== Segment start ==
-- ==== Sys2Proof/Machine/Dispatch.lean ====
section
/-! DEFINITION. The command dispatch: one arm per constructor of Instr, each one direct call of its meaning. -/
namespace Sys2Proof.Machine

def exec (i : Instr) (s : State) : Host.Outcome State Fault Refusal :=
  match i with
  | .registerWrite priv job addr data => Sys2Proof.Machine.execRegisterWrite priv job addr data s
  | .badacc priv job addr we => Sys2Proof.Machine.execBadacc priv job addr we s
  | .evtPendClear page mask => Sys2Proof.Machine.execEvtPendClear page mask s
  | .errCountClr page => Sys2Proof.Machine.execErrCountClr page s
  | .counterLoRead access => Sys2Proof.Machine.execCounterLoRead access s
  | .counterSatClear addr => Sys2Proof.Machine.execCounterSatClear addr s
  | .dirRead id => Sys2Proof.Machine.execDirRead id s
  | .dirCreate id => Sys2Proof.Machine.execDirCreate id s
  | .dirStage id => Sys2Proof.Machine.execDirStage id s
  | .dirPublish id => Sys2Proof.Machine.execDirPublish id s
  | .dirDiscard id => Sys2Proof.Machine.execDirDiscard id s
  | .dirRetire id => Sys2Proof.Machine.execDirRetire id s
  | .dirSetPolicy id => Sys2Proof.Machine.execDirSetPolicy id s
  | .dirFlushPrefix id => Sys2Proof.Machine.execDirFlushPrefix id s
  | .jobRead job => Sys2Proof.Machine.execJobRead job s
  | .jobOpen job => Sys2Proof.Machine.execJobOpen job s
  | .jobUpdate job => Sys2Proof.Machine.execJobUpdate job s
  | .jobClose job => Sys2Proof.Machine.execJobClose job s
  | .jobCloseEnds job => Sys2Proof.Machine.execJobCloseEnds job s
  | .post slot cmd => Sys2Proof.Machine.execPost slot cmd s
  | .postingCheck slot => Sys2Proof.Machine.execPostingCheck slot s
  | .outOfStepRecord job => Sys2Proof.Machine.execOutOfStepRecord job s
  | .cancel slot => Sys2Proof.Machine.execCancel slot s
  | .pause slot => Sys2Proof.Machine.execPause slot s
  | .resume slot => Sys2Proof.Machine.execResume slot s
  | .trim slot => Sys2Proof.Machine.execTrim slot s
  | .cancelTaken slot => Sys2Proof.Machine.execCancelTaken slot s
  | .resumeTaken slot => Sys2Proof.Machine.execResumeTaken slot s
  | .deadlineEnd slot => Sys2Proof.Machine.execDeadlineEnd slot s
  | .expired slot => Sys2Proof.Machine.execExpired slot s
  | .jconsWrite job value => Sys2Proof.Machine.execJconsWrite job value s
  | .batchGo job => Sys2Proof.Machine.execBatchGo job s
  | .stepForm job => Sys2Proof.Machine.execStepForm job s
  | .formPlacement desc => Sys2Proof.Machine.execFormPlacement desc s
  | .down form => Sys2Proof.Machine.execDown form s
  | .up form => Sys2Proof.Machine.execUp form s
  | .pigeonholeWrite lane => Sys2Proof.Machine.execPigeonholeWrite lane s
  | .score form => Sys2Proof.Machine.execScore form s
  | .value form => Sys2Proof.Machine.execValue form s
  | .smerge form => Sys2Proof.Machine.execSmerge form s
  | .norm form => Sys2Proof.Machine.execNorm form s
  | .rotary form => Sys2Proof.Machine.execRotary form s
  | .resid form => Sys2Proof.Machine.execResid form s
  | .act form => Sys2Proof.Machine.execAct form s
  | .route form => Sys2Proof.Machine.execRoute form s
  | .sample form => Sys2Proof.Machine.execSample form s
  | .loss form => Sys2Proof.Machine.execLoss form s
  | .du form => Sys2Proof.Machine.execDu form s
  | .dxa form => Sys2Proof.Machine.execDxa form s
  | .gout form => Sys2Proof.Machine.execGout form s
  | .bvec form => Sys2Proof.Machine.execBvec form s
  | .battn form => Sys2Proof.Machine.execBattn form s
  | .mpool form => Sys2Proof.Machine.execMpool form s
  | .intakeForm form => Sys2Proof.Machine.execIntakeForm form s
  | .formFault form core => Sys2Proof.Machine.execFormFault form core s
  | .wdog form => Sys2Proof.Machine.execWdog form s
  | .commandGrant submitted => Sys2Proof.Machine.execCommandGrant submitted s
  | .commandIssue => Sys2Proof.Machine.execCommandIssue s
  | .commandDrop => Sys2Proof.Machine.execCommandDrop s
  | .acmdDone id => Sys2Proof.Machine.execAcmdDone id s
  | .beat lane data tag tpar => Sys2Proof.Machine.execBeat lane data tag tpar s
  | .beatAbsent lane tag => Sys2Proof.Machine.execBeatAbsent lane tag s
  | .pigeonholeCredit lane => Sys2Proof.Machine.execPigeonholeCredit lane s
  | .landingFree addr => Sys2Proof.Machine.execLandingFree addr s
  | .missDrain lane => Sys2Proof.Machine.execMissDrain lane s
  | .missqLoRead lane => Sys2Proof.Machine.execMissqLoRead lane s
  | .missqHiRead lane => Sys2Proof.Machine.execMissqHiRead lane s
  | .laneDisable lane => Sys2Proof.Machine.execLaneDisable lane s
  | .laneEnable lane => Sys2Proof.Machine.execLaneEnable lane s
  | .laneDrained lane => Sys2Proof.Machine.execLaneDrained lane s
  | .laneFault lane => Sys2Proof.Machine.execLaneFault lane s
  | .stepBoundary job => Sys2Proof.Machine.execStepBoundary job s
  | .schedTidelineWrite value => Sys2Proof.Machine.execSchedTidelineWrite value s
  | .schedGrpWrite group value => Sys2Proof.Machine.execSchedGrpWrite group value s
  | .periodEnd => Sys2Proof.Machine.execPeriodEnd s
  | .modelSwitch model => Sys2Proof.Machine.execModelSwitch model s
  | .tideLoad slot => Sys2Proof.Machine.execTideLoad slot s
  | .tideCommit slot => Sys2Proof.Machine.execTideCommit slot s
  | .slotBegin => Sys2Proof.Machine.execSlotBegin s
  | .windowEnd => Sys2Proof.Machine.execWindowEnd s
  | .trainTake job adapter => Sys2Proof.Machine.execTrainTake job adapter s
  | .trainRelease job adapter => Sys2Proof.Machine.execTrainRelease job adapter s
  | .collectiveDone job coll => Sys2Proof.Machine.execCollectiveDone job coll s
  | .linkCollTimeout job coll => Sys2Proof.Machine.execLinkCollTimeout job coll s
  | .updGrad job adapter => Sys2Proof.Machine.execUpdGrad job adapter s
  | .updWrite hdr data => Sys2Proof.Machine.execUpdWrite hdr data s
  | .updAck hdr => Sys2Proof.Machine.execUpdAck hdr s
  | .trainUpdTimeout job adapter => Sys2Proof.Machine.execTrainUpdTimeout job adapter s
  | .vote job => Sys2Proof.Machine.execVote job s
  | .voteFrame job => Sys2Proof.Machine.execVoteFrame job s
  | .trainVoteTimeout job => Sys2Proof.Machine.execTrainVoteTimeout job s
  | .decision job => Sys2Proof.Machine.execDecision job s
  | .trainDecideTimeout job => Sys2Proof.Machine.execTrainDecideTimeout job s
  | .ask job => Sys2Proof.Machine.execAsk job s
  | .resolveCommit job => Sys2Proof.Machine.execResolveCommit job s
  | .resolveAbort job => Sys2Proof.Machine.execResolveAbort job s
  | .trainRetry job => Sys2Proof.Machine.execTrainRetry job s
  | .adapterIntake adapter => Sys2Proof.Machine.execAdapterIntake adapter s
  | .intakeStart => Sys2Proof.Machine.execIntakeStart s
  | .intakeComplete adapter reason => Sys2Proof.Machine.execIntakeComplete adapter reason s
  | .afaultqLoRead => Sys2Proof.Machine.execAfaultqLoRead s
  | .afaultqHiRead => Sys2Proof.Machine.execAfaultqHiRead s
  | .intakeLoad model transpose => Sys2Proof.Machine.execIntakeLoad model transpose s
  | .intakeReplace model => Sys2Proof.Machine.execIntakeReplace model s
  | .wfRetry => Sys2Proof.Machine.execWfRetry s
  | .wfRollback => Sys2Proof.Machine.execWfRollback s
  | .intakeUnload model => Sys2Proof.Machine.execIntakeUnload model s
  | .part0Checked => Sys2Proof.Machine.execPart0Checked s
  | .stationPrepared fault => Sys2Proof.Machine.execStationPrepared fault s
  | .stationCopy => Sys2Proof.Machine.execStationCopy s
  | .wfFinished => Sys2Proof.Machine.execWfFinished s
  | .hostReadResponse tag data last err => Sys2Proof.Machine.execHostReadResponse tag data last err s
  | .hostWriteAck tag err => Sys2Proof.Machine.execHostWriteAck tag err s
  | .hostReadTimeout tag => Sys2Proof.Machine.execHostReadTimeout tag s
  | .directWindowRequest we priv addr be data => Sys2Proof.Machine.execDirectWindowRequest we priv addr be data s
  | .daccRead => Sys2Proof.Machine.execDaccRead s
  | .daccWrite value => Sys2Proof.Machine.execDaccWrite value s
  | .memRegWrite entry word value => Sys2Proof.Machine.execMemRegWrite entry word value s
  | .stackReadDone addr req symbols burst => Sys2Proof.Machine.execStackReadDone addr req symbols burst s
  | .patrol stack symbols miscorrect => Sys2Proof.Machine.execPatrol stack symbols miscorrect s
  | .corrHalving => Sys2Proof.Machine.execCorrHalving s
  | .memRetrain stack => Sys2Proof.Machine.execMemRetrain stack s
  | .stackTempRetrain stack temp => Sys2Proof.Machine.execStackTempRetrain stack temp s
  | .retrainDone stack ok => Sys2Proof.Machine.execRetrainDone stack ok s
  | .memRetire stack pc => Sys2Proof.Machine.execMemRetire stack pc s
  | .pcRetired stack => Sys2Proof.Machine.execPcRetired stack s
  | .ucqLoRead stack => Sys2Proof.Machine.execUcqLoRead stack s
  | .ucqHiRead stack => Sys2Proof.Machine.execUcqHiRead stack s
  | .frameRx port bits => Sys2Proof.Machine.execFrameRx port bits s
  | .linkAckTimeout port => Sys2Proof.Machine.execLinkAckTimeout port s
  | .laneFail port lane => Sys2Proof.Machine.execLaneFail port lane s
  | .linkTrained port laneOk => Sys2Proof.Machine.execLinkTrained port laneOk s
  | .linkRcmd value => Sys2Proof.Machine.execLinkRcmd value s
  | .unitDisable page => Sys2Proof.Machine.execUnitDisable page s
  | .unitEnable page => Sys2Proof.Machine.execUnitEnable page s
  | .unitDrained page => Sys2Proof.Machine.execUnitDrained page s
  | .cacheFlush owner => Sys2Proof.Machine.execCacheFlush owner s
  | .cachePoolWrite offset value => Sys2Proof.Machine.execCachePoolWrite offset value s
  | .lcUnseal testPort => Sys2Proof.Machine.execLcUnseal testPort s
  | .lcSeal => Sys2Proof.Machine.execLcSeal s
  | .lcReturn => Sys2Proof.Machine.execLcReturn s
  | .lcVoid => Sys2Proof.Machine.execLcVoid s
  | .raiseFwMin => Sys2Proof.Machine.execRaiseFwMin s
  | .keyImport => Sys2Proof.Machine.execKeyImport s
  | .keyClear => Sys2Proof.Machine.execKeyClear s
  | .attest => Sys2Proof.Machine.execAttest s
  | .fuseBurnAck ok => Sys2Proof.Machine.execFuseBurnAck ok s
  | .fence core => Sys2Proof.Machine.execFence core s
  | .spareBind slice => Sys2Proof.Machine.execSpareBind slice s
  | .reinstate core pass => Sys2Proof.Machine.execReinstate core pass s
  | .nocMessage core form parityOk toBerth => Sys2Proof.Machine.execNocMessage core form parityOk toBerth s
  | .ctrlUncorr error index => Sys2Proof.Machine.execCtrlUncorr error index s
  | .relLog0Read => Sys2Proof.Machine.execRelLog0Read s
  | .relLog3Read => Sys2Proof.Machine.execRelLog3Read s
  | .clusterFault cluster => Sys2Proof.Machine.execClusterFault cluster s
  | .handover cluster => Sys2Proof.Machine.execHandover cluster s
  | .fwLoad cluster => Sys2Proof.Machine.execFwLoad cluster s
  | .split => Sys2Proof.Machine.execSplit s
  | .clkfail clocks => Sys2Proof.Machine.execClkfail clocks s
  | .powerEstimate slice activity => Sys2Proof.Machine.execPowerEstimate slice activity s
  | .vack slice level => Sys2Proof.Machine.execVack slice level s
  | .oppSlewDone slice => Sys2Proof.Machine.execOppSlewDone slice s
  | .droopAssert slice => Sys2Proof.Machine.execDroopAssert slice s
  | .droopDeassert slice => Sys2Proof.Machine.execDroopDeassert slice s
  | .thermSample slice temp => Sys2Proof.Machine.execThermSample slice temp s
  | .gateIdle domain => Sys2Proof.Machine.execGateIdle domain s
  | .powerOnReset => Sys2Proof.Machine.execPowerOnReset s
  | .coldResetInput => Sys2Proof.Machine.execColdResetInput s
  | .warmResetInput => Sys2Proof.Machine.execWarmResetInput s
  | .bringUp env => Sys2Proof.Machine.execBringUp env s
  | .rstCold => Sys2Proof.Machine.execRstCold s
  | .rstWarm => Sys2Proof.Machine.execRstWarm s
  | .sliceReset slice => Sys2Proof.Machine.execSliceReset slice s
  | .unitReset page sub => Sys2Proof.Machine.execUnitReset page sub s
  | .rstExport => Sys2Proof.Machine.execRstExport s
  | .autoExport => Sys2Proof.Machine.execAutoExport s
  | .imageUpdate => Sys2Proof.Machine.execImageUpdate s
  | .exportDone => Sys2Proof.Machine.execExportDone s
  | .exportFail => Sys2Proof.Machine.execExportFail s
  | .beaconArm beacon arg => Sys2Proof.Machine.execBeaconArm beacon arg s
  | .beaconArrive beacon arg => Sys2Proof.Machine.execBeaconArrive beacon arg s
  | .beaconClear beacon => Sys2Proof.Machine.execBeaconClear beacon s
  | .intakeReadTimeout => Sys2Proof.Machine.execIntakeReadTimeout s
  | .phyTrainingTimeout stack => Sys2Proof.Machine.execPhyTrainingTimeout stack s
  | .commandAddressParityError stack channel => Sys2Proof.Machine.execCommandAddressParityError stack channel s
  | .writeDataParityError stack addr again => Sys2Proof.Machine.execWriteDataParityError stack addr again s

end Sys2Proof.Machine
end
== Segment end ==
* _Task details_: Lines in the data that hold "model" must be located and copied.

* _Solution to this problem_:
  | .modelSwitch model => Sys2Proof.Machine.execModelSwitch model s
  | .intakeLoad model transpose => Sys2Proof.Machine.execIntakeLoad model transpose s
  | .intakeReplace model => Sys2Proof.Machine.execIntakeReplace model s
  | .intakeUnload model => Sys2Proof.Machine.execIntakeUnload model s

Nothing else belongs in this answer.